Data records
———

theorem witness_SequencerImmediates : (let w : W64 := 0x040A0000FFFFFFFE#64; w.extractLsb' 56 8 = 0x04#8 ∧ w.extractLsb' 32 17 = 0#17 ∧ w.extractLsb' 49 2 ≠ 3#2) ∧
    (let w : W64 := 0x040E000000000000#64; w.extractLsb' 56 8 = 0x04#8 ∧ w.extractLsb' 32 17 = 0#17 ∧ w.extractLsb' 49 2 = 3#2) ∧ state11.cur = .msq 0 ∧ (2#2 : BitVec 2) ≠ 3#2 :=
  ⟨by decide +kernel, by decide +kernel, rfl, by decide⟩

/-! Scheduling. Block 0 of a core in the first partition has two groups, of which group 0 holds a track that group 1 has claimed or may claim. -/

def partition12 : Table Partition := [(0, Partition.whole 0)]
def claims12 (c : Option Nat) : State := { state0 with
  time := 2000000, partitions := partition12, contexts := [(0, { watchdog := 5, idle := 5 })], cores := [(0, { corecap := 0x20C0C080#32 })], blocks := [(0, { nreg := 160, gcnt := 2 })]
  groups := [(0, { live := 3#32, track := some 0, trackPasses := 600, rotation := 200, claimedBy := c }), (1, { live := 1#32, waitSince := some 0 })] }
theorem witness_SchedulingEventsComplete_groups : (∃ w, ((claims12 none).group (gkey 0 1)).waitSince = some w ∧
      4096 * 1000 ≤ ((claims12 none).time - w) * (claims12 none).clock (((claims12 none).block 0).core / 128) ∧
      ∀ j ∈ (claims12 none).groupsOn ((claims12 none).block 0).core, j ≠ gkey 0 1 → ((claims12 none).group j).track ≠ none) ∧
    (claims12 none).freeTracks ((claims12 none).block 0).core = [] ∧ ((claims12 none).group (gkey 0 0)).pass = none ∧
    (claims12 none).othersWait (gkey 0 0) = true ∧
    ((claims12 none).group (gkey 0 1)).track = none ∧ ((claims12 none).block 0).place = .resident ∧
    (∀ j ∈ (claims12 none).groupsOn ((claims12 none).block 0).core, ((claims12 none).group j).claimedBy ≠ some (gkey 0 1)) ∧
    (claims12 none).claimTarget ((claims12 none).block 0).core = some 0 ∧ ((claims12 (some 1)).group 0).track = some 0 ∧
    ((claims12 (some 1)).group 0).claimedBy = some 1 ∧ 50000 * ((claims12 none).ticks + 1) ≤ (claims12 none).time ∧
    1000000 * ((claims12 none).samples + 1) ≤ (claims12 none).time ∧ ((claims12 none).context 0).watchdog ≠ 0 ∧
    ((claims12 none).context 0).watchdog ≤ ((claims12 none).context 0).idle :=
  ⟨⟨0, rfl, by decide +kernel⟩, by decide +kernel⟩

/-! Bind records: one that names no context; block 1 of grid 0, which has begun block 0 in slot 0; the switch-out of block 0; its resumption. -/

/-- A record of op `op` for core 0 with these fields. -/
def bindRecord (op ctx slot ref : Nat) : BitVec 128 := BitVec.ofNat 128 (op * 2 ^ 126 + ctx * 2 ^ 114 + slot * 2 ^ 101 + ref)
def binds12 (bl : Block) : State := { state0 with
  nextId := 9
  partitions := partition12, blocks := [(0, bl)], grids := [(0, { ctx := 0, queue := 0, order := 0, cont := false, l := { x := 2 }, bound := [(0, ())] })] }
def resident12 : Block := {}
def out12 : Block := { place := .out, image := 0x100000 }
theorem witness_SchedulingEventsComplete_bind : (∀ m ∈ (binds12 resident12).frozenMasters, m.1 ≠ 4 ∨ m.2.1 ≠ 0) ∧
    (let d := BindRec.ofBits (bindRecord 1 9 1 1)
     (binds12 resident12).bindViolates (128 * 0 + d.core) d.ctx (some d.grid) = true ∧ d.op = 1) ∧
    (let s := binds12 resident12
     let d := BindRec.ofBits (bindRecord 1 0 1 1)
     let sp : Spot := { core := 0, slot := 1, tag := 0, shm := 0, macros := 0 }
     d.op = 1 ∧ s.bindViolates (128 * 0 + d.core) d.ctx (some d.grid) = false ∧ (s.grid (gridKey d.ctx d.grid)).cont = false ∧
     d.ref < (s.grid (gridKey d.ctx d.grid)).l.blocks ∧ Table.find (s.grid (gridKey d.ctx d.grid)).bound d.ref = none ∧
     macroRun (s.blocksOn 0 []) ((s.grid (gridKey d.ctx d.grid)).l.needs d.ctx) = some 0 ∧
     s.bindFits 0 d ((s.grid (gridKey d.ctx d.grid)).l.needs d.ctx) = true ∧
     s.suits 0 d.ctx d.grid (d.ref / (s.grid (gridKey d.ctx d.grid)).l.c) none = true ∧ (s.startBlock sp (gridKey d.ctx d.grid) d.ref none).isSome = true) ∧
    (let s := binds12 resident12
     let d := BindRec.ofBits (bindRecord 3 0 0 0)
     d.op = 3 ∧ s.bindViolates (128 * 0 + d.core) d.ctx none = false ∧
     s.blocks.find? (fun e => e.2.core == 0 && e.2.slot == d.slot && e.2.ctx == d.ctx && e.2.place == .resident) = some (0, resident12) ∧
     d.ng = 0 ∧ d.tag = 0 ∧ d.ntag = 0 ∧ d.shm = 0 ∧ d.grid = 0 ∧ d.ref = 0) ∧
    (let s := binds12 out12
     let d := BindRec.ofBits (bindRecord 2 0 3 0x100000)
     d.op = 2 ∧ s.bindViolates (128 * 0 + d.core) d.ctx (some d.grid) = false ∧
     s.blocks.find? (fun e => e.2.place == .out && e.2.image == d.ref && e.2.ctx == d.ctx && e.2.grid == d.grid) = some (0, out12) ∧
     macroRun (s.blocksOn 0 []) out12.needs = some 0 ∧ s.imagePoisoned out12 = false ∧ s.bindFits 0 d out12.needs = true ∧ s.suitsBlock 0 0 = true ∧ s.block 0 = out12 ∧
     { s with poison := [(Space.sectorKey .main (sectorOf 0x100000), ())] }.imagePoisoned out12 = true) :=
  ⟨by decide, by decide +kernel, by decide +kernel, ⟨by decide +kernel, by decide +kernel, rfl, by decide +kernel⟩,
    ⟨by decide +kernel, by decide +kernel, rfl, by decide +kernel⟩⟩

/-- Block 0 has drained; the engine of its core is kept for no context, or for context 0, of which block 1 waits with a stream. -/
def drains12 (g : Option Nat) : State := { binds12 { place := .moving, image := 0x100000 } with
  cores := [(0, { grant := g })], blocks := [(0, { place := .moving, image := 0x100000 }), (1, { place := .out, image := 0x400000, stream := true })] }
theorem witness_SchedulingEventsComplete_drain : (∀ g ∈ [none, some 0], ((drains12 g).block 0).place = .moving ∧ ((drains12 g).block 0).arriving = false ∧ (drains12 g).drained 0 = true) ∧
    (let u := ((drains12 none).finishOut 0).settleLanded 0
     (u.core 0).grant = none) ∧
    (let u := ((drains12 (some 0)).finishOut 0).settleLanded 0
     (u.core 0).grant = some 0 ∧ (u.core 0).owner = none ∧ ((u.engineClaim 0 (fun x => x == 0)).bind (u.takeEngine 0)).isSome = true) ∧
    (let u := ((drains12 (some 7)).finishOut 0).settleLanded 0
     (u.core 0).grant = some 7 ∧ (u.core 0).owner = none ∧ (u.engineClaim 0 (fun x => x == 7)).isNone = true) := by decide +kernel

/-! Fault service. Context 0 maps page 0 to 0x50000 and the 2 MiB from 0x200000 by one leaf; page 1 has no entry. Partition 0 has a fault ring of 16 records. -/

def tables13 : Memory := ((((State.reset.mem.writeNat 0x10000 8 0x20001).writeNat 0x20000 8 0x30001).writeNat 0x30000 8 0x40001).writeNat 0x30008 8 0x2003C3).writeNat 0x40000 8 0x503C7
def page13 : Page := { regs := [(0, 0x1000#64), (8, 4#64), (0x80, 0x10000#64), (0x88, 1#64)] }
def serving (pg : Page) (stage : Nat) : State := { state0 with
  mem := tables13, partitions := partition12, contexts := [(0, { root := 0x10000 })], walks := [(0, ()), (1, ())], cur := .partition 0, pages := [(0, pg)]
  faults := [(3, { ctx := 0, va := 0x10000, cause := 1, source := 0, access := 0, unit := 0, stage := stage, serial := 5 })] }
theorem walk13 : isOk ((serving page13 0).walk 0 0) (leafOf 0x503C7 16) = true ∧ isError ((serving page13 0).walk 0 (1 * 65536)) 1 = true := by decide +kernel

theorem witness_FaultServiceCompletes_faults : (∀ page ∈ [0, 1], (Table.find (serving page13 0).walks (pageKey 0 (page * 65536))).isSome) ∧
    (∃ l, State.walk { serving page13 0 with walks := Table.erase (serving page13 0).walks (pageKey 0 (0 * 65536)) } 0 (0 * 65536) = .ok l) ∧
    (∃ c, State.walk { serving page13 0 with walks := Table.erase (serving page13 0).walks (pageKey 0 (1 * 65536)) } 0 (1 * 65536) = .error c) ∧
    (∀ stage ∈ [0, 1], ∃ f, Table.find (serving page13 stage).faults 3 = some f ∧ f.stage = stage ∧
      ((serving page13 stage).page ((serving page13 stage).context f.ctx).partition).ringRoom = true ∧ (serving page13 stage).heldEarlier 3 f = false) ∧
    (∃ f, Table.find (serving {} 0).faults 3 = some f ∧ f.stage = 0 ∧ ((serving {} 0).page ((serving {} 0).context f.ctx).partition).ringRoom = false) ∧
    (serving page13 0).mem.wf = true ∧
    (∀ v ∈ [5#64, 0x1000000000000005#64], v.toNat / 2 ^ 48 % 2 ^ 12 = 0 ∧ (serving page13 2).contextIn 0 0 = true ∧
      ∃ f, (serving page13 2).faults.find? (fun e => e.2.stage == 2 && e.2.ctx == 0 && e.2.serial == v.toNat % 2 ^ 32) = some (3, f)) ∧
    (0x1000000000000005#64 : W64).getLsbD 60 = true ∧ (5#64 : W64).getLsbD 60 = false :=
  ⟨by decide, ⟨_, ok_of walk13.1⟩, ⟨_, error_of walk13.2⟩, by
    simp only [List.mem_cons, List.not_mem_nil, or_false]
    rintro _ (rfl | rfl) <;> exact ⟨_, rfl, rfl, by decide +kernel, by decide +kernel⟩, ⟨_, rfl, rfl, by decide +kernel⟩, by decide +kernel, by
    simp only [List.mem_cons, List.not_mem_nil, or_false]
    rintro _ (rfl | rfl) <;> exact ⟨by decide, by decide +kernel, _, rfl⟩, by decide, by decide⟩

/-- Invalidations and hand-overs: of page 0, of the leaf that extends beyond the range, and of no pages; acquire and release; an acquire under way. -/
def inval13 (ctx : Nat) : Inval := { ctx := ctx, page := 1, pages := 1, upto := 0, counted := true }
def handing (base len : W64) (release : Bool) : List W64 := [base, len, if release then 0x10000#64 else 0#64, 9#64]
def hands13 (ws : List W64) (acq : Option Inval) : State := serving { page13 with handovers := [ws], acquiring := acq, invals := [inval13 0] } 2
def invalPage (ctx : W64) : Page := { page13 with regs := [(0x80, 0x10000#64), (0x88, ctx <<< 32 ||| 1#64)] }
def taken13 : Option Inval := some ((Handover.ofWords (handing 0#64 0x10000#64 false)).inval 0)
theorem witness_FaultServiceCompletes_ranges :
    (∃ i : Inval, i = { ctx := ((serving page13 0).page 0).reg 0x88 / 2 ^ 32 % 2 ^ 12, page := ((serving page13 0).page 0).reg 0x80 / 2 ^ 16 % 2 ^ 41
                        pages := ((serving page13 0).page 0).reg 0x88 % 2 ^ 32, upto := (serving page13 0).nextId + 1, counted := true } ∧ (serving page13 0).contextIn 0 i.ctx = true) ∧
    (∃ ctx, (State.contextIn { serving page13 0 with partitions := [(0, { Partition.whole 0 with contexts := (1, 5) })] } 0 ctx) = false ∧ ctx = 0) ∧
    ((serving { page13 with invals := [inval13 0] } 0).page 0).invals = [inval13 0] ∧
    (∀ release ∈ [true, false], ∀ ws ∈ [handing 0#64 0#64 release, handing 0x200000#64 0x10000#64 release, handing 0#64 0x10000#64 release],
      ((hands13 ws none).page 0).handovers = [ws] ∧ ((hands13 ws none).page 0).acquiring = none ∧ (Handover.ofWords ws).release = release) ∧
    (∀ release ∈ [true, false], (hands13 (handing 0#64 0#64 release) none).handoverOk 0 (handing 0#64 0#64 release) = false ∧
      (hands13 (handing 0x200000#64 0x10000#64 release) none).handoverOk 0 (handing 0x200000#64 0x10000#64 release) = true ∧
      (hands13 (handing 0x200000#64 0x10000#64 release) none).leafBeyond (Handover.ofWords (handing 0x200000#64 0x10000#64 release)) = true ∧
      (hands13 (handing 0#64 0x10000#64 release) none).handoverOk 0 (handing 0#64 0x10000#64 release) = true ∧
      (hands13 (handing 0#64 0x10000#64 release) none).leafBeyond (Handover.ofWords (handing 0#64 0x10000#64 release)) = false) ∧
    (∃ i, ((hands13 (handing 0#64 0x10000#64 false) taken13).page 0).acquiring = some i ∧ (hands13 (handing 0#64 0x10000#64 false) taken13).invalDone i = true ∧
      (hands13 (handing 0#64 0x10000#64 false) taken13).rangeQuiet i = true) ∧
    (∃ i, ((hands13 (handing 0#64 0x10000#64 true) taken13).page 0).acquiring = some i ∧ (hands13 (handing 0#64 0x10000#64 true) taken13).invalDone i = true) :=
  ⟨⟨_, rfl, by decide +kernel⟩, ⟨0, by decide +kernel, rfl⟩, rfl, by decide +kernel, by decide +kernel, ⟨_, rfl, by decide +kernel⟩, ⟨_, rfl, by decide +kernel⟩⟩

/-! Commands of a partition, of context 0, which is there, or of context 1, which is not. A context record stands at 0x5000, a queue record at 0x6000. -/

def command14 (op ctx : Nat) (a b : W64) : List W64 := [BitVec.ofNat 64 (op + 65536 * ctx + 2 ^ 32 * 7), a, b]
def commanded (ws : List W64) : State := { state0 with
  mem := (State.reset.mem.writeNat 0x5000 64 0x10000).writeNat 0x6000 64 (0x8000 + 2 ^ 64 * 12), partitions := partition12, cur := .partition 0
  pages := [(0, { commands := [ws] })], queues := [(5, { record := 0x7000 })] }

———

◆ What is expected ◆
From the records above, give again exactly the lines running from the line with "((claims12 none).context 0).watchdog ≤" to the line with "these fields. -/", inclusive.

◆ Answer box ◆
    ((claims12 none).context 0).watchdog ≤ ((claims12 none).context 0).idle :=
  ⟨⟨0, rfl, by decide +kernel⟩, by decide +kernel⟩

/-! Bind records: one that names no context; block 1 of grid 0, which has begun block 0 in slot 0; the switch-out of block 0; its resumption. -/

/-- A record of op `op` for core 0 with these fields. -/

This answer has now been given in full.